- _Data for this task_:
=== Begin Enclosure ===

-- ==== Sys2Proof/Tests/Slice0.lean ====
section
/-! SUPPORT. The model's own tests, each of one step on a small state, with expected values from
95_test_vectors.md; and for every obligation that has hypotheses a witness that they can be met together. -/

namespace Sys2Proof.Tests

open Sys2Proof Sys2Proof.Machine Sys2Proof.Claims

-- one theorem after the other: run side by side, the kernel evaluations pass the thread limit
set_option Elab.async false

/-! ### Helpers -/

/-- The machine after reset in configuration `c`, with some registers loaded. -/
def load (c : Config) (regs : List (Reg × Nat)) : State :=
  regs.foldl (fun s p => s.setReg p.1 p.2) (State.resetOf c)

/-- The standard configuration with registers loaded. -/
def std (regs : List (Reg × Nat)) : State := load Config.standard regs

/-- DB = 60. -/
def cfg60 : Config := { Config.standard with digitBits := 60 }

/-- `MAXD = 2`. -/
def cfgTiny : Config := { Config.standard with maxd := 2 }

/-- `MAX_COMBA = 4`. -/
def cfgComba4 : Config := { Config.standard with maxComba := 4 }

/-- What a command leaves: its code, its path and register `r`. -/
def result (i : Instr) (r : Reg) (s : State) : Option (Code × MontPath × Nat) :=
  (nextState? (exec i s)).map fun t => (t.err, t.path, t.reg r)

/-- What a command leaves: its code and `SRES`. -/
def scalar (i : Instr) (s : State) : Option (Code × Word) :=
  (nextState? (exec i s)).map fun t => (t.err, t.sres)

/-- The legal command of a word, if it is one. -/
def legal? (w : Word) : Option Instr := (decodeWord w).toOption

/-- The reason why a word is illegal. -/
def illegal? (w : Word) : Option DecodeError :=
  match decodeWord w with
  | .ok _ => none
  | .error e => some e

/-- An outcome that shows a next state is one. -/
theorem next_of_isSome (o : Host.Outcome State Fault Refusal) (h : (nextState? o).isSome = true) :
    ∃ t, o = .next t := by
  cases o with
  | next t => exact ⟨t, rfl⟩
  | fault r => cases h
  | refused r => cases h

/-- A state with one pending word and one host access, the next choice going to `who`. -/
def contended (w : Word) (req : BusReq) (who : Agent) : State :=
  { State.reset.accept w with hostQ := [req], schedule := [who] }

/-- `s` with one request of the outside world. -/
def requested (req : BusReq) (s : State) : State := { s with hostQ := [req] }

/-- The state after one step, if there is one. -/
def afterStep (s : State) : Option State := nextState? (step s)

/-! ### Syntax and decoding -/

/-- The well-formedness check refuses each mode that R85 excludes. -/
theorem test_wellFormed_refuses :
    (Instr.expmodFast 0 0 0 0 3).wellFormed = false ∧
    (Instr.expmodFast 5 1 2 3 15).wellFormed = false ∧
    (Instr.expmodFast 5 1 2 3 2).wellFormed = true ∧
    (Instr.expmod 0 0 0 0 15).wellFormed = true := by decide

/-- The legal words of 95_test_vectors.md 2.6, first half. -/
theorem test_decode_system_montgomery_barrett :
    legal? 0x0000000000000000 = some .nop ∧
    legal? 0x0000000000000101 = some (.montSetup 1 0) ∧
    legal? 0x0000000000000402 = some (.montNorm 4 0) ∧
    legal? 0x0000000000102303 = some (.montReduce 3 2 0 1) ∧
    legal? 0x0000000000000104 = some (.barSetup 1 0) ∧
    legal? 0x0000000000102305 = some (.barReduce 3 2 0 1) := by decide

/-- The legal words of 95_test_vectors.md 2.6, second half. -/
theorem test_decode_radix_exponent_trials :
    legal? 0x0000000000007006 = some (.drIs2k 7) ∧
    legal? 0x0000000000002007 = some (.drIs2kL 2) ∧
    legal? 0x0000000000000108 = some (.drSetup 1 0) ∧
    legal? 0x0000000000000109 = some (.drSetupL 1 0) ∧
    legal? 0x000000000023010A = some (.drReduce 1 0 3 2) ∧
    legal? 0x000000000023010B = some (.drReduceL 1 0 3 2) ∧
    legal? 0x000000000032150C = some (.expmod 5 1 2 3 0) ∧
    legal? 0x000000000F00000C = some (.expmod 0 0 0 0 15) ∧
    legal? 0x000000000232150D = some (.expmodFast 5 1 2 3 2) ∧
    legal? 0x000000510000000E = some (.rmTrials 81) ∧
    legal? 0xFFFFFFFF0000000E = some (.rmTrials 0xFFFFFFFF) := by decide

/-- The illegal words of 95_test_vectors.md 2.6, each refused by name, and a `MONT_SETUP` with `RB = 1`,
which R85 excludes (log 21). -/
theorem test_decode_refuses :
    illegal? 0x000000000300000D = some .reservedMode ∧
    illegal? 0x000000000000000F = some .reservedOpcode ∧
    illegal? 0x00000000000000FF = some .reservedOpcode ∧
    illegal? 0x0000000010000000 = some .reservedBits ∧
    illegal? 0x0000000100000101 = some .unusedField ∧
    illegal? 0x000000000000010E = some .unusedField ∧
    illegal? 0x0000000000300101 = some .unusedField ∧
    illegal? 0x0000000000010101 = some .unusedField ∧
    illegal? 0x0000000001000006 = some .unusedField ∧
    illegal? 0x0000000000000106 = some .unusedField := by decide
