/-- 70 R226, 92 D11. For an unbounded `CAND_MAX`: with RX.FLUSH at every batch boundary the candidates
are those of `split_frames` of each batch; without it they are those of all the bytes joined. -/
def Obligations.BatchPolicyDecidesReassembly : Prop :=
  ∀ (s : State) (batches : List (List Byte)), s.rxState = .hunt → s.rxBuf = [] →
    s.params.candMax = .unbounded →
    (∃ t, runInstrs (batchProgram true batches) s = .next t ∧
      t.candOut = s.candOut ++ batches.flatMap splitFrames) ∧
    ∃ t, runInstrs (batchProgram false batches) s = .next t ∧
      t.candOut = s.candOut ++ splitFrames batches.flatten

/-- R33. What the host sees after a received byte other than 0x16 does not depend on the content of
`rx_buf`, only on its length. -/
def Obligations.BufferContentIsHiddenUntilTheEnd : Prop :=
  ∀ (s : State) (buf : List Byte) (b : Byte), buf.length = s.rxBuf.length → b ≠ 0x16 →
    ∃ t u, exec (.rxByte b) s = .next t ∧ exec (.rxByte b) { s with rxBuf := buf } = .next u ∧
      t.hostView = u.hostView

/-- R76. A received byte is told apart by a full 8-bit comparison. START begins a candidate in HUNT, is
data in COLLECT and ignored in DROP; END is ignored in HUNT, ends the candidate in COLLECT and the
discarding in DROP; DATA is ignored in HUNT and DROP and appended in COLLECT (with room for a byte). That
the three rows are RX.BYTE of such a byte is log 7. -/
def Obligations.ByteClassesActAsTheTableSays : Prop :=
  (∀ (p : Params) (b : Byte), decode p (.byteClass b) =
    .ok (if b = 0x68 then .startByte else if b = 0x16 then .endByte else .dataByte b)) ∧
  ∀ s : State,
    (s.rxState = .hunt →
      exec .startByte s = .next { s with rxBuf := [0x68], rxState := .collect } ∧
      exec .endByte s = .next s ∧ ∀ b, b ≠ 0x68 → exec (.dataByte b) s = .next s) ∧
    (s.rxState = .collect → s.params.candMax.admits (s.rxBuf.length + 1) = true →
      exec .startByte s = .next { s with rxBuf := s.rxBuf ++ [0x68] } ∧
      exec .endByte s = .next { s with
        candOut := s.candOut ++ [s.rxBuf ++ [0x16]], rxBuf := [], rxState := .hunt } ∧
      ∀ b, b ≠ 0x16 → exec (.dataByte b) s = .next { s with rxBuf := s.rxBuf ++ [b] }) ∧
    (s.rxState = .drop →
      exec .startByte s = .next s ∧ exec .endByte s = .next { s with rxState := .hunt } ∧
      ∀ b, b ≠ 0x16 → exec (.dataByte b) s = .next s)

/-- R77. The function codes and acknowledgement values are carried, not interpreted: on the wire each is
ignored in HUNT and DROP and appended in COLLECT (with room for a byte), like any DATA byte. That the
four rows are RX.BYTE of that byte is log 8. -/
def Obligations.FunctionAndAckBytesAreCarried : Prop :=
  ∀ (s : State) (i : Instr) (b : Byte),
    (i, b) ∈ [(Instr.fnWrite, 0x29#8), (.fnRead, 0x40#8), (.ackA9, 0xa9#8), (.ackC0, 0xc0#8)] →
    (s.rxState ≠ .collect → exec i s = .next s) ∧
    (s.rxState = .collect → s.params.candMax.admits (s.rxBuf.length + 1) = true →
      exec i s = .next { s with rxBuf := s.rxBuf ++ [b] })

/-- R71, R72. The eight bytes of a frame's beginning, none of them 0x16, arriving in HUNT open a candidate
that holds them; the last three bytes of a frame, the CRC bytes not 0x16, arriving in COLLECT with room
complete the candidate with them. That the two rows are those bytes arriving is log 6. -/
def Obligations.FrameHeadOpensAndFrameTailCloses : Prop :=
  (∀ (s : State) (l h a b c d e : Byte), s.rxState = .hunt → 0x16 ∉ [l, h, a, b, c, d, e] →
    exec (.frameHead l h a b c d e) s = .next { s with
      rxState := .collect, rxBuf := [0x68, l, h, a, b, c, d, e] }) ∧
  ∀ (s : State) (hi lo : Byte), s.rxState = .collect → hi ≠ 0x16 → lo ≠ 0x16 →
    s.params.candMax.admits (s.rxBuf.length + 3) = true →
    exec (.frameTail hi lo) s = .next { s with
      rxState := .hunt, rxBuf := [], candOut := s.candOut ++ [s.rxBuf ++ [hi, lo, 0x16]] }

/-! ### The checker and parser -/

/-- R161, R163, an operand of at least 11 bytes. Code 0x30 with a byte sequence of at most `CAND_MAX`
bytes is VERIFY. It writes every result register from its fixed place and answers the verdict; nothing
else changes, whatever the bytes are. -/
def Obligations.VerifyReadsEveryField : Prop :=
  (∀ p f, p.candMax.admits f.length = true → decode p (.op 0x30 [.bytes f]) = .ok (.verify f)) ∧
  ∀ (s : State) (f : List Byte), 11 ≤ f.length →
    ∃ c : CheckRegs,
      exec (.verify f) s = .next { s with chk := c, rsp := s.rsp ++ [.okVerdict c.ok] } ∧
      c.n = f.length ∧ c.valid = true ∧
      c.len.toNat = (byteAt f 1).toNat + 256 * (byteAt f 2).toNat ∧
      f[3]? = some c.src0 ∧ f[4]? = some c.src1 ∧ f[5]? = some c.dst0 ∧ f[6]? = some c.dst1 ∧
      f[7]? = some c.fn ∧ c.plen = f.length - 11 ∧ c.pay.length = f.length - 11 ∧
      f = f.take 8 ++ c.pay ++ f.drop (f.length - 3) ∧
      c.crc.toNat = 256 * (byteAt f (f.length - 3)).toNat + (byteAt f (f.length - 2)).toNat ∧
      c.calcCrc = crc16 (slice f 1 (f.length - 3)) ∧
      (c.delimOk = true ↔ f.head? = some 0x68 ∧ f.getLast? = some 0x16) ∧
      (c.lenOk = true ↔ c.len.toNat = f.length - 6) ∧
      (c.crcOk = true ↔ c.calcCrc = c.crc) ∧
      (c.ok = true ↔ c.delimOk = true ∧ c.lenOk = true ∧ c.crcOk = true) ∧
      c.ackValid = true ∧ f[s.params.ackOffset.index]? = some c.ack

/-- R161, R162 (a), an operand of fewer than 11 bytes: every register but `F_N`, `F_ACK_VALID` and
`F_ACK` is zero or empty, the verdict is false, and the acknowledgement byte is still reported when the
operand is longer than `ACK_OFFSET`. -/
def Obligations.VerifyRejectsShortOperands : Prop :=
  ∀ (s : State) (f : List Byte), f.length < 11 →
    ∃ (ackValid : Bool) (ack : Byte), exec (.verify f) s = .next { s with
      chk := { n := f.length, valid := false, len := 0, src0 := 0, src1 := 0, dst0 := 0, dst1 := 0,
               fn := 0, plen := 0, pay := [], crc := 0, calcCrc := 0, delimOk := false, lenOk := false,
               crcOk := false, ok := false, ackValid := ackValid, ack := ack }
      rsp := s.rsp ++ [.okVerdict false] } ∧
    (ackValid = true ↔ s.params.ackOffset.index < f.length) ∧
    (ackValid = true → f[s.params.ackOffset.index]? = some ack) ∧ (ackValid = false → ack = 0x00)

/-- R164. Code 0x31 with a byte sequence of at most `CAND_MAX` bytes is PARSE. It writes the same
registers as VERIFY and differs in its answer only, which holds the registers just written. -/
def Obligations.ParseAnswersTheRegisters : Prop :=
  (∀ p f, p.candMax.admits f.length = true → decode p (.op 0x31 [.bytes f]) = .ok (.parse f)) ∧
  ∀ (s : State) (f : List Byte), ∃ t, exec (.verify f) s = .next t ∧
    exec (.parse f) s = .next { t with rsp := s.rsp ++ [.okParse
      { valid := t.chk.valid, ok := t.chk.ok, dst := [t.chk.dst0, t.chk.dst1],
        src := [t.chk.src0, t.chk.src1], fn := t.chk.fn, len := t.chk.len, payload := t.chk.pay,
        crc := t.chk.crc, ackValid := t.chk.ackValid, ack := t.chk.ack, n := t.chk.n }] }
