/-- Settles O51: the step is the instruction's meaning, which completes and writes only what its unit owns. -/
theorem everyIssuedOperationCompletes : Obligations.EveryIssuedOperationCompletes := by
  intro s a later i hq hd
  obtain ⟨t, ht⟩ := exec_completes { s with arrivals := later } i
  exact ⟨t, (stepRunsTheDecodedInstruction s a later i hq hd).trans ht, (exec_wrote ht).params_arrivals⟩

/-! ### BadOp -/

/-- Settles O43: both rows are the trap entry, with the code and the flag of BadOp in numbers. -/
theorem badOpChangesOnlyTheErrorRegisters : Obligations.BadOpChangesOnlyTheErrorRegisters :=
  fun s op => ⟨exec_unassignedOp s op, exec_causeBadOp s op⟩

/-! ### The cause rows -/

section
variable {p : Params} {dst src fn payload : List Byte}

theorem causeDstLen_wellFormed_iff :
    (Instr.causeDstLen dst src fn payload).wellFormed p = true ↔ dst.length ≠ 2 := by
  simp [Instr.wellFormed]

theorem causeSrcLen_wellFormed_iff :
    (Instr.causeSrcLen dst src fn payload).wellFormed p = true ↔ dst.length = 2 ∧ src.length ≠ 2 := by
  simp [Instr.wellFormed]

theorem causeFnLen_wellFormed_iff : (Instr.causeFnLen dst src fn payload).wellFormed p = true ↔
    dst.length = 2 ∧ src.length = 2 ∧ fn.length ≠ 1 := by
  simp [Instr.wellFormed, and_assoc]

theorem causePayloadLen_wellFormed_iff : (Instr.causePayloadLen dst src fn payload).wellFormed p = true ↔
    dst.length = 2 ∧ src.length = 2 ∧ fn.length = 1 ∧ p.payloadMax.val < payload.length := by
  simp [Instr.wellFormed, and_assoc]

end

/-- Settles O44: the condition of a cause row is that its test of R199 is the first to fail, and the row means
what ENC means. -/
theorem causeRowsEndWithTheirCode : Obligations.CauseRowsEndWithTheirCode := by
  refine ⟨exec_causeNone, ?_, fun s op => (badOpChangesOnlyTheErrorRegisters s op).2⟩
  intro s dst src fn payload i code recorded hrow hw
  obtain ⟨hdstRow, hsrcRow, hfnRow, hpayRow⟩ := encRaisesTheFirstFailingTest s dst src fn payload
  simp only [List.mem_cons, List.not_mem_nil, or_false, Prod.mk.injEq] at hrow
  rcases hrow with ⟨rfl, rfl, rfl⟩ | ⟨rfl, rfl, rfl⟩ | ⟨rfl, rfl, rfl⟩ | ⟨rfl, rfl, rfl⟩
  · exact hdstRow (causeDstLen_wellFormed_iff.mp hw)
  · obtain ⟨hdst, hsrc⟩ := causeSrcLen_wellFormed_iff.mp hw
    exact hsrcRow hdst hsrc
  · obtain ⟨hdst, hsrc, hfn⟩ := causeFnLen_wellFormed_iff.mp hw
    exact hfnRow hdst hsrc hfn
  · obtain ⟨hdst, hsrc, hfn, hpay⟩ := causePayloadLen_wellFormed_iff.mp hw
    exact hpayRow hdst hsrc hfn hpay

end Sys2Proof.Machine
end

section
/-!
PROOFS. The state after reset (10_state.md R34, R220), and the hazard of an end byte inside a good frame (R224):
SPLIT delivers the frame only when the first 0x16 behind its mark is its last byte.
-/

namespace Sys2Proof.Machine

/-! ### The state after reset -/

/-- Settles O39: each register of the fixed reset state has its value by definition. -/
theorem resetValues : Obligations.ResetValues := by
  unfold Obligations.ResetValues
  decide

/-! ### An end byte inside a good frame -/

/-- A good check has seen both marks, so the operand is what stands between them. -/
theorem eq_marks_of_fchk_ok {p : Params} {f : List Byte} (hok : (fchk p f).ok = true) :
    f = Config.startMark :: (slice f 1 (f.length - 1) ++ [Config.endMark]) := by
  obtain ⟨d0, d1, s0, s1, fn, pay, -, rfl⟩ := fchk_ok_iff.mp hok
  rw [buildFrame_eq_fieldsOf, fieldsOf_length, show pay.length + 11 - 1 = pay.length + 10 from rfl,
    slice_fieldsOf_inner]
  simp [fieldsOf]

/-- A buffer between two marks is its own only candidate exactly when no 0x16 stands between them: a
candidate holds none (R149), and without one the scan runs to the last byte. -/
theorem splitFrames_filter_eq_whole_iff {inner : List Byte} {keep : List Byte → Bool}
    (hkeep : keep (Config.startMark :: (inner ++ [Config.endMark])) = true) :
    (splitFrames (Config.startMark :: (inner ++ [Config.endMark]))).filter keep =
        [Config.startMark :: (inner ++ [Config.endMark])] ↔ Config.endMark ∉ inner := by
  constructor
  · intro hwhole
    have hmem := List.mem_of_mem_filter (hwhole ▸ List.mem_singleton_self _)
    obtain ⟨inner', heq, hend⟩ := splitFrames_shape hmem
    obtain rfl : inner = inner' := List.append_cancel_right (List.cons.inj heq).2
    exact hend
  · intro hend
    rw [splitFrames_candidate hend, splitFrames_nil, List.filter_singleton, hkeep]
    rfl

/-- Settles O27: SPLIT delivers the candidates of `split_frames` that `CAND_MAX` admits, and the good frame
is a buffer between two marks. -/
theorem frameSurvivesSplitIffNoInnerEnd : Obligations.FrameSurvivesSplitIffNoInnerEnd := by
  intro s f hok hadm
  have hmarks := eq_marks_of_fchk_ok hok
  calc (∃ t, exec (.split f) s = .next t ∧ t.candOut = s.candOut ++ [f])
      ↔ (splitFrames f).filter (fun c => s.params.candMax.admits c.length) = [f] := by
        rw [splitEqualsSplitFrames s f]
        simp
    _ ↔ Config.endMark ∉ slice f 1 (f.length - 1) := by
        generalize slice f 1 (f.length - 1) = inner at hmarks ⊢
        subst hmarks
        exact splitFrames_filter_eq_whole_iff hadm

end Sys2Proof.Machine
end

=== End Enclosure ===

- _Task to carry out_:
With the line containing "(f.length - 1) := by" as the start and the last line of the entries as the end, print that whole span exactly.

- _Answer below_:
    _ ↔ Config.endMark ∉ slice f 1 (f.length - 1) := by
        generalize slice f 1 (f.length - 1) = inner at hmarks ⊢
        subst hmarks
        exact splitFrames_filter_eq_whole_iff hadm

end Sys2Proof.Machine
end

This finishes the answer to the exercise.